____ EXERCISE MATERIAL
-- ==== Sys2Proof/Tests/Slice0.lean ====
section
/-!
SUPPORT. Tests: ill-formed commands are refused, words decode, and small states that meet the hypotheses of each statement.
-/
namespace Sys2Proof.Tests
open Sys2Proof Sys2Proof.Machine
set_option Elab.async false

/-! ### A small machine: one context of partition 0, with one strand on ME 0 -/

/-- The body of an instruction with operand fields, FUNC and the 64-bit immediate of its class (Tables 5.1 to 5.3). -/
def ins (cls op1 op2 op3 op4 func imm : Nat) : Body :=
  BitVec.ofNat 120 (cls + op1 * 2 ^ 9 + op2 * 2 ^ 16 + op3 * 2 ^ 23 + op4 * 2 ^ 30 + func * 2 ^ 40 + imm * 2 ^ 48)

/-- The strand the tests use. -/
def t0 : StrandId := ⟨0, 0⟩

/-- A pack whose code region is the first 4 KiB of HBM. -/
def pack0 : Pack :=
  { part := 0, addr := 0, len := 4096, codeBase := 0, codeLen := 4096, entries := [{ addr := 0, acmAlloc := 8, tables := [] }]
    tables := [], digest := [], caps := 0, ladle := true }

/-- Strand 0 as a launch starts it, placed on ME 0, with registers set. -/
def strand0 (ss : List (Nat × Nat)) (ds : List (Nat × Nat)) : Strand :=
  let r := newStrand { num := 0, entry := 0, count := 1, arg := 0, base := some 0, cmd := none } { addr := 0, acmAlloc := 8, tables := [] } 0 0
  { r with
    me := some 0
    s := ss.foldl (fun v p => v.setIfInBounds p.1 (BitVec.ofNat 64 p.2)) r.s
    d := ds.foldl (fun v p => v.setIfInBounds p.1 (BitVec.ofNat 512 p.2)) r.d }

/-- A resident context of partition 0 with strand 0. -/
def ctx0 (r : Strand) : Context :=
  { part := 0, pack := 0, prio := 0, mask := 1, poff := 0, plen := 1, imgAddr := 0x8000, imgLen := 0x8000, ladle := true
    slot := some 0, launches := [{ num := 0, entry := 0, count := 1, arg := 0, base := some 0, cmd := none }], nextLaunch := 1
    strands := [(0, r)] }

/-- The compute side of the small machine, with the first regions of HBM and LPDDR5X and die 0 bound to partition 0. -/
def core0 (cx : Context) (m : List (Nat × List Byte)) : Core :=
  { Core.reset with
    mem := m.foldl (fun w p => w.write p.1 p.2) {}
    packs := [(0, pack0)], ctxs := [(0, cx)]
    owners := (span 4096 4).map (fun u => (u, 0)) ++ [(2 * 4096, 0), (3 * 4096, 0)] }

/-- The small machine, its registers s and d set and bytes of its memory. -/
def m0 (ss ds : List (Nat × Nat)) (m : List (Nat × List Byte)) : State := { State.reset with core := core0 (ctx0 (strand0 ss ds)) m }

/-- Whether an instruction of the tests' strand executes, in a view with a property. -/
def runs (s : State) (b : Body) (op : Nat) (f : X → Bool) : Bool :=
  match running s t0 b op with
  | some y => f y
  | none => false

/-- What `runs` says: the hypothesis of the statements about that instruction holds, in a view with the property. -/
theorem runs_some {s : State} {b : Body} {op : Nat} {f : X → Bool} (h : runs s b op f = true) : ∃ y, running s t0 b op = some y ∧ f y = true := by
  unfold runs at h
  split at h
  · rename_i y hy
    exact ⟨y, hy, h⟩
  · cases h

/-- Whether an instruction of the tests' strand executes and its function succeeds with the NaN trap off: then the hypotheses of the
completion statements hold, each check and effect they name having succeeded on the way. -/
def completes (s : State) (b : Body) (op : Nat) : Bool :=
  runs s b op fun y => match opFn op b y with
    | .ok _ => !y.trapOn
    | .error _ => false

/-- What `completes` says. -/
theorem completes_some {s : State} {b : Body} {op : Nat} (h : completes s b op = true) :
    ∃ y z, running s t0 b op = some y ∧ opFn op b y = .ok z ∧ untrapped y z := by
  obtain ⟨y, hy, hf⟩ := runs_some h
  cases ho : opFn op b y with
  | ok z =>
    rw [ho] at hf
    exact ⟨y, z, hy, ho, .inl (by simpa using hf)⟩
  | error e =>
    rw [ho] at hf
    cases hf

/-- A tensor descriptor of rank 2 (Table 4.2): base, format, columns, rows, row stride, and the low bits of the scale address in words. -/
def desc2 (base fmt e0 e1 s1 : Nat) (scale : Option Nat := none) : Nat :=
  base + fmt * 2 ^ 64 + 1 * 2 ^ 82 + 1 * 2 ^ 92 + e0 * 2 ^ 128 + e1 * 2 ^ 160 + s1 * 2 ^ 256 +
    ((scale.map fun a => 2 ^ 84 + a / 256 * 2 ^ 408).getD 0)


/-- The small machine with its context changed. -/
def mc (ss ds : List (Nat × Nat)) (m : List (Nat × List Byte)) (f : Context → Context) : State :=
  { State.reset with core := core0 (f (ctx0 (strand0 ss ds))) m }

/-- A 1 × 2 descriptor list of FP32 rows: a destination and two sources. -/
def mats : List (Nat × Nat) := [(0, desc2 0x3000 1 2 2 8), (1, desc2 0x3100 1 2 2 8), (2, desc2 0x3200 1 2 2 8)]

/-- A parameter block of a macro for one ME, with 1 MiB of OSP and eight slots (Table 6.2), and its operands. -/
def macroMem (m : Nat) (more : List (Nat × Nat × Nat)) : List (Nat × List Byte) :=
  [(0x2000, layout 128 ([(0, 2, 1), (2, 1, m), (4, 1, 1), (5, 1, 1), (6, 1, 2), (7, 1, 1), (10, 2, 1), (16, 4, 0x100000), (21, 1, 8)] ++ more)),
    (0x2400, layout 64 [(0, 8, 0x3100), (8, 8, 0x3200), (16, 8, 0x3000)]), (0x3100, [0, 0, 0x80, 0x3F]), (0x3200, [0, 0, 0, 0x40])]

/-- The small machine with an accumulation at slot 0. -/
def ma (a : Acc) (m : List (Nat × List Byte)) : State :=
  mc [(2, 0), (3, 1), (4, 0x2000), (5, 0x120), (6, 2 ^ 12 + 2 ^ 24 + 2 ^ 36 + 2 ^ 48)] mats m fun cx =>
    { cx with tiles := [(0, { accs := [(0, a)] })] }

/-- An accumulation of the ACC kind with one stack slot, of `kext` products, whose next beat is `next`. -/
def acc0 (kext next : Nat) (fin : Bool) : Acc :=
  { kind := .acc, depth := 1, kext := kext, gstart := 0, next := next, dirty := false, stack := [], sat := false, rdnz := false, row := 0
    col := 0, finished := fin }

/-- FP32 as both formats of MMA's class T word. -/
def ff32 : Nat := 2 ^ 47 + 2 ^ 51

/-- A table object of one 16-row FP16 page at `page`, published once (Tables 9.3 and 9.4). -/
def tabObj (page : Nat) : List Byte :=
  layout 72 [(0, 2, 1), (2, 1, 4), (4, 2, 32), (6, 2, 64), (8, 4, 1), (16, 4, 1), (24, 8, 1),
    (64, 8, page / 256 * 2 ^ 24 + 127 * 2 ^ 16 + 2 * 2 ^ 12 + 4 * 2 ^ 8 + 1)]

/-- The tables of keys and values, ATTN's block at 0x2000, its record at 0x2800, and KVPUT's block at 0x2900. -/
def attnMem : List (Nat × List Byte) :=
  [(0x2000, layout 128 [(0, 2, 1), (2, 1, 4), (4, 1, 1), (5, 1, 2), (6, 1, 2), (10, 2, 1), (16, 4, 0x100000), (21, 1, 128), (22, 1, 1),
    (23, 1, 1), (24, 2, 32), (26, 1, 16), (28, 4, 0x3F800000), (32, 4, 1), (40, 8, 0x2800)]),
    (0x2800, layout 32 [(4, 4, 1), (8, 8, 0xFFFF000000005000), (16, 8, 0xFFFF000000006000)]),
    (0x2900, layout 32 [(0, 8, 0xFFFF000000005000), (8, 8, 0xFFFF000000006000), (20, 4, 1)]), (0x5000, tabObj 0x7000), (0x6000, tabObj 0x7100)]

/-- A rank-1 INT32 descriptor. -/
def descI (base n : Nat) : Nat := base + 9 * 2 ^ 64 + 2 ^ 92 + n * 2 ^ 128

/-- The small machine with these tables, every slot of the ACM, and single rows of 32 FP32 elements in d0 and d1. -/
def mAttn : State :=
  { State.reset with
    core := core0 (ctx0 { strand0 [(2, 0x5000), (4, 0x2000), (5, 0x2900), (6, 4)]
      [(0, desc2 0x3000 1 32 1 128), (1, desc2 0x3100 1 32 1 128), (2, descI 0x2400 1), (4, desc2 0x3000 12 1 1 8), (5, desc2 0x3100 12 4 1 8),
        (6, descI 0x3000 18), (7, descI 0x3200 2)] with acmAlloc := 128 }) attnMem }

/-- The small machine with a compressed pair in d0 and d1, its source in d2, and a generation of table slot 0. -/
def mPress (g : Option Gen) : State :=
  let s := m0 [(4, 0)] [(0, desc2 0x4000 1 2 1 8 + 2 ^ 90), (1, 0x3000 * 2 ^ 64 + 2 ^ 128 + 2 ^ 192 + 2 ^ 199), (2, desc2 0x5000 1 2 1 8)]
    [(0x5000, [1])]
  { s with core := s.core.setTslot 0 { owner := 0, cur := g } }

/-- The small machine with the sampler of die 0 bound and a sampling block. -/
def mSample : State :=
  let s := m0 [(4, 0x2000)] [(0, 0x3000 + 2 ^ 64 + 2 ^ 92 + 4 * 2 ^ 128)] [(0x2000, layout 64 [(0, 2, 1), (8, 4, 0x3F800000), (12, 4, 0x3F800000)])]
  { s with core := { s.core with owners := s.core.owners ++ [(7 * 4096, 0)] } }

/-- The collective state of a context whose list holds it and a context of module 1. -/
def coll0 (op : List CollOp) : CollCtx := { members := [(0, 0), (1, 0)], gen := 1, listed := true, ops := op }

/-- An operation of strand 0 that has ended with status 0; the other member brought `rows`. -/
def op0 (op : Nat) (ps : List Nat) (rows ids : List (List Nat)) : CollOp :=
  { strand := 0, op := op, params := ps, peers := [{ rank := 1, params := ps, rows := rows, ids := ids }], fin := some 0, stalled := false }

/-- The parameter blocks of COLL and of the expert operations, homes, and an id row. -/
def collMem : List (Nat × List Byte) :=
  [(0x2000, layout 64 [(0, 2, 1), (4, 4, 1), (8, 8, 0xFFFF000000002800)]),
    (0x2100, layout 128 [(0, 2, 1), (2, 1, 1), (3, 1, 1), (4, 4, 1), (8, 4, 2), (16, 8, 0xFFFF000000002600), (24, 8, 0xFFFF000000002700),
      (32, 8, 0xFFFF000000002900), (40, 8, 0xFFFF000000002800)]),
    (0x2600, leBytes 4 0 ++ leBytes 4 1), (0x2700, leBytes 8 (2 ^ 30)), (0x3400, leBytes 4 0 ++ leBytes 4 1), (pantryBase, [5])]

/-- Link 0 bound to partition 0 and in service to module 1, which the active routing bank leads to. -/
def linked (s : State) : State :=
  { s with
    core := { s.core with owners := s.core.owners ++ [(4 * 4096, 0)] }
    nym := { s.nym with active := some { epoch := 1, entries := [(1, 0, 1)] }, links := s.nym.links.set 0 { state := 2, peerDev := 1 } } }

/-- The small machine with these blocks and collective state. -/
def mColl (op : List CollOp) : State :=
  linked (mc [(4, 0x2000), (5, 0x2100)]
    [(0, desc2 0x3000 1 2 1 8), (1, desc2 0x3100 1 2 1 8), (2, desc2 0x3400 9 2 1 8), (3, desc2 0x3200 1 1 1 4)] collMem
    fun cx => { cx with coll := coll0 op })

/-- The small machine with a flag of value 5 in its pantry and a member list. -/
def mFlag : State :=
  m0 [(2, 0xFFFF000000000000 + pantryBase), (3, 5), (4, 0x2000), (5, 1)] [] [(0x2000, layout 80 [(0, 4, 2), (64, 8, 0), (72, 4, 1)]), (pantryBase, [5])]

/-- The small machine with a link to module 1 and rows to send there; `prg` 1 says that they are sent. -/
def mRput (prg : Nat) : State :=
  linked (mc [(3, 0xFFFF000000000000 + pantryBase), (4, 5)] [(0, desc2 (2 ^ 48 + 0x3000) 1 2 1 8), (1, desc2 0x3100 1 2 1 8)] [] fun cx =>
    { cx with strands := cx.strands.map fun r => (r.1, { r.2 with prg := BitVec.ofNat 64 prg }) })

/-! ### Witnesses: instructions of strands -/

/-- Scalar and control instructions, with a branch backwards, CALL into s5, and a shift function at the end of its range. -/
theorem wit_ScalarAndControlInstructionsComplete :
    [(0x00, ins 0 0 0 0 0 0 0), (0x01, ins 0 1 2 3 0 0x12 0), (0x02, ins 1 31 2 0 0 0 (2 ^ 64 - 1)), (0x03, ins 0 1 2 3 0 5 0),
      (0x04, ins 1 7 2 0 0 0 9), (0x05, ins 0 1 2 3 0 3 0), (0x06, ins 1 0 0 0 0 0 77), (0xB0, ins 1 0 0 0 0 0 15),
      (0xC0, ins 0 1 0 0 0 0 0), (0xC1, ins 0 1 0 0 0 2 0), (0xC4, ins 0 0 0 0 0 0 0), (0x10, ins 1 0 0 0 0 0 (2 ^ 64 - 16)),
      (0x11, ins 1 5 0 0 0 0 64), (0x12, ins 0 0 2 0 0 0 0), (0x13, ins 0 0 0 0 0 0 0)].all
      (fun p => runs (m0 [(2, 5), (3, 70)] [] []) p.2 p.1 fun _ => true) = true := by decide +kernel

/-- Loads of the last bytes of the region, stores of 8 bytes, and descriptors at an aligned address. -/
theorem wit_MovesLoadsAndStoresComplete :
    [(0x07, ins 1 1 2 0 0 0 (2 ^ 64 - 8)), (0x07, ins 1 1 3 0 0 6 0), (0x08, ins 1 0 3 4 0 3 8), (0x40, ins 1 15 3 0 0 0 64),
      (0x41, ins 1 0 3 2 0 0 0), (0x42, ins 0 2 3 0 0 7 0), (0x43, ins 0 1 2 0 0 7 0), (0x27, ins 0 1 31 3 0 0 0),
      (0x23, ins 0 1 2 3 4 0 0), (0x26, ins 0 1 2 0 0 0 0), (0x25, ins 0 1 2 3 0 0 0)].all
      (fun p => completes (m0 [(2, 0x40000000), (3, 0x3000), (4, 7)] [] [(0x3000, [1, 2])]) p.2 p.1) = true := by decide +kernel

/-- Each group of FUNC values of VALU at its ends, and both of VFMA; FP64 operands are even pairs. -/
theorem wit_VectorArithmeticCompletes :
    [(0x20, ins 0 1 2 3 0 0 0), (0x20, ins 0 1 2 3 0 0x1A 0), (0x20, ins 0 2 4 6 0 0x80 0), (0x20, ins 0 2 4 6 0 0x89 0),
      (0x20, ins 0 2 3 0 0 0x8C 0), (0x20, ins 0 3 2 0 0 0x8D 0), (0x21, ins 0 1 2 3 4 0 0), (0x21, ins 0 0 2 4 30 0x80 0)].all
      (fun p => completes (m0 [] [] []) p.2 p.1) = true := by decide +kernel

/-- A pack with one table image, for VTAB. -/
def mTab : State :=
  let s := m0 [] [] []
  { s with core := { s.core with packs := [(0, { pack0 with entries := [{ addr := 0, acmAlloc := 8, tables := [some 0] }], tables := [List.replicate 8192 0] })] } }

/-- Each group of VCMP and VRED, exponentials, logarithms, tables and statistics. -/
theorem wit_RowFunctionsComplete :
    [(0x22, ins 0 1 2 3 0 6 0), (0x22, ins 0 1 2 3 0 0x10 0), (0x22, ins 0 1 2 4 0 0x86 0), (0x24, ins 0 1 2 0 0 0 0),
      (0x24, ins 0 1 2 0 0 3 0), (0x24, ins 0 2 4 0 0 0x80 0), (0x28, ins 0 1 2 0 0 0 0), (0x29, ins 0 1 2 0 0 0 0),
      (0x2A, ins 0 1 2 0 0 0 0), (0x2B, ins 0 2 4 0 0 0 0)].all (fun p => completes mTab p.2 p.1) = true := by decide +kernel

/-- Loads and stores of FP64 pairs, FP32 rows and another format, both ACM moves at the last slot of the allocation, and VTWR into a
finished accumulation. -/
theorem wit_VectorMemoryCompletes :
    [(0x30, ins 0 2 3 2 3 1 0), (0x30, ins 0 1 0 2 3 0 0), (0x30, ins 0 1 4 2 3 0 0), (0x31, ins 0 1 0 2 3 0 0), (0x31, ins 0 1 4 2 3 0 0),
      (0x32, ins 0 1 7 2 0 0 0), (0x33, ins 0 1 7 2 0 0 0)].all
      (fun p => completes (m0 [] (mats ++ [(3, desc2 0x3300 0 2 2 16), (4, desc2 0x3400 2 2 2 8)]) []) p.2 p.1) = true ∧
    completes (ma (acc0 32 1 true) []) (ins 0 1 0 2 0 0 0) 0x33 = true := by decide +kernel

/-- Tile loads and stores, and an accumulation opened, advanced by MMA and by MCONV, finished, exported, imported and reduced. -/
theorem wit_TilesAndAccumulationsComplete :
    (completes (m0 [] mats []) (ins 2 0 1 2 3 0 0) 0x44 && completes (ma (acc0 32 1 true) []) (ins 2 0 1 2 2 1 0) 0x45 &&
      completes (m0 [] mats []) (ins 1 0 2 3 0 0 (2 ^ 61 + 32)) 0x50 && completes (ma (acc0 32 0 false) []) (ins 2 0 2 0 0 0 ff32) 0x51 &&
      completes (ma (acc0 1 0 false) []) (ins 2 0 2 5 6 0 ff32) 0x52 && completes (ma (acc0 32 1 false) []) (ins 0 0 0 0 0 0 0) 0x53 &&
      completes (ma (acc0 32 1 false) []) (ins 0 0 4 7 0 0 0) 0x54 &&
      completes (ma (acc0 32 0 false) [(0x2000, layout 64 [(0, 2, 1), (2, 1, 1), (8, 4, 1)])]) (ins 0 0 4 0 0 0 0) 0x55 &&
      completes (ma (acc0 32 0 false) [(0x2000, leBytes 8 0x4000), (0x4000, layout 64 [(0, 2, 1), (2, 1, 1), (8, 4, 1)])])
        (ins 0 0 4 3 0 0 0) 0x56) = true := by decide +kernel

/-- GEMM, CONV with a 1 × 1 kernel, BGEMM of one entry, RAPPLY without a recipe, and ATTN over one key of one page. -/
theorem wit_MacrosComplete :
    (completes (m0 [(4, 0x2000)] mats (macroMem 1 [])) (ins 3 0 1 2 4 0 0) 0x60 &&
      completes (m0 [(4, 0x2000)] [(0, desc2 0x3000 1 1 1 8), (1, desc2 0x3100 1 2 1 8), (2, desc2 0x3200 1 2 1 8)] (macroMem 2 [(56, 8, 0x120)]))
        (ins 3 0 1 2 4 0 0) 0x61 &&
      completes (m0 [(4, 0x2000)] mats (macroMem 3 [(28, 4, 1), (32, 8, 0x2400)])) (ins 3 0 1 2 4 0 0) 0x63 &&
      completes (m0 [] mats []) (ins 3 0 1 0 0 0 0) 0x68 && completes mAttn (ins 3 0 1 2 4 0 0) 0x62) = true := by decide +kernel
________
*TASK GOAL*
Within the data above, the span starting at the line containing "and 9.4). -/" and ending at the line containing "def mAttn : State" is to be retyped exactly, with no other lines.

*WRITTEN REPLY*
/-- A table object of one 16-row FP16 page at `page`, published once (Tables 9.3 and 9.4). -/
def tabObj (page : Nat) : List Byte :=
  layout 72 [(0, 2, 1), (2, 1, 4), (4, 2, 32), (6, 2, 64), (8, 4, 1), (16, 4, 1), (24, 8, 1),
    (64, 8, page / 256 * 2 ^ 24 + 127 * 2 ^ 16 + 2 * 2 ^ 12 + 4 * 2 ^ 8 + 1)]

/-- The tables of keys and values, ATTN's block at 0x2000, its record at 0x2800, and KVPUT's block at 0x2900. -/
def attnMem : List (Nat × List Byte) :=
  [(0x2000, layout 128 [(0, 2, 1), (2, 1, 4), (4, 1, 1), (5, 1, 2), (6, 1, 2), (10, 2, 1), (16, 4, 0x100000), (21, 1, 128), (22, 1, 1),
    (23, 1, 1), (24, 2, 32), (26, 1, 16), (28, 4, 0x3F800000), (32, 4, 1), (40, 8, 0x2800)]),
    (0x2800, layout 32 [(4, 4, 1), (8, 8, 0xFFFF000000005000), (16, 8, 0xFFFF000000006000)]),
    (0x2900, layout 32 [(0, 8, 0xFFFF000000005000), (8, 8, 0xFFFF000000006000), (20, 4, 1)]), (0x5000, tabObj 0x7000), (0x6000, tabObj 0x7100)]

/-- A rank-1 INT32 descriptor. -/
def descI (base n : Nat) : Nat := base + 9 * 2 ^ 64 + 2 ^ 92 + n * 2 ^ 128

/-- The small machine with these tables, every slot of the ACM, and single rows of 32 FP32 elements in d0 and d1. -/
def mAttn : State :=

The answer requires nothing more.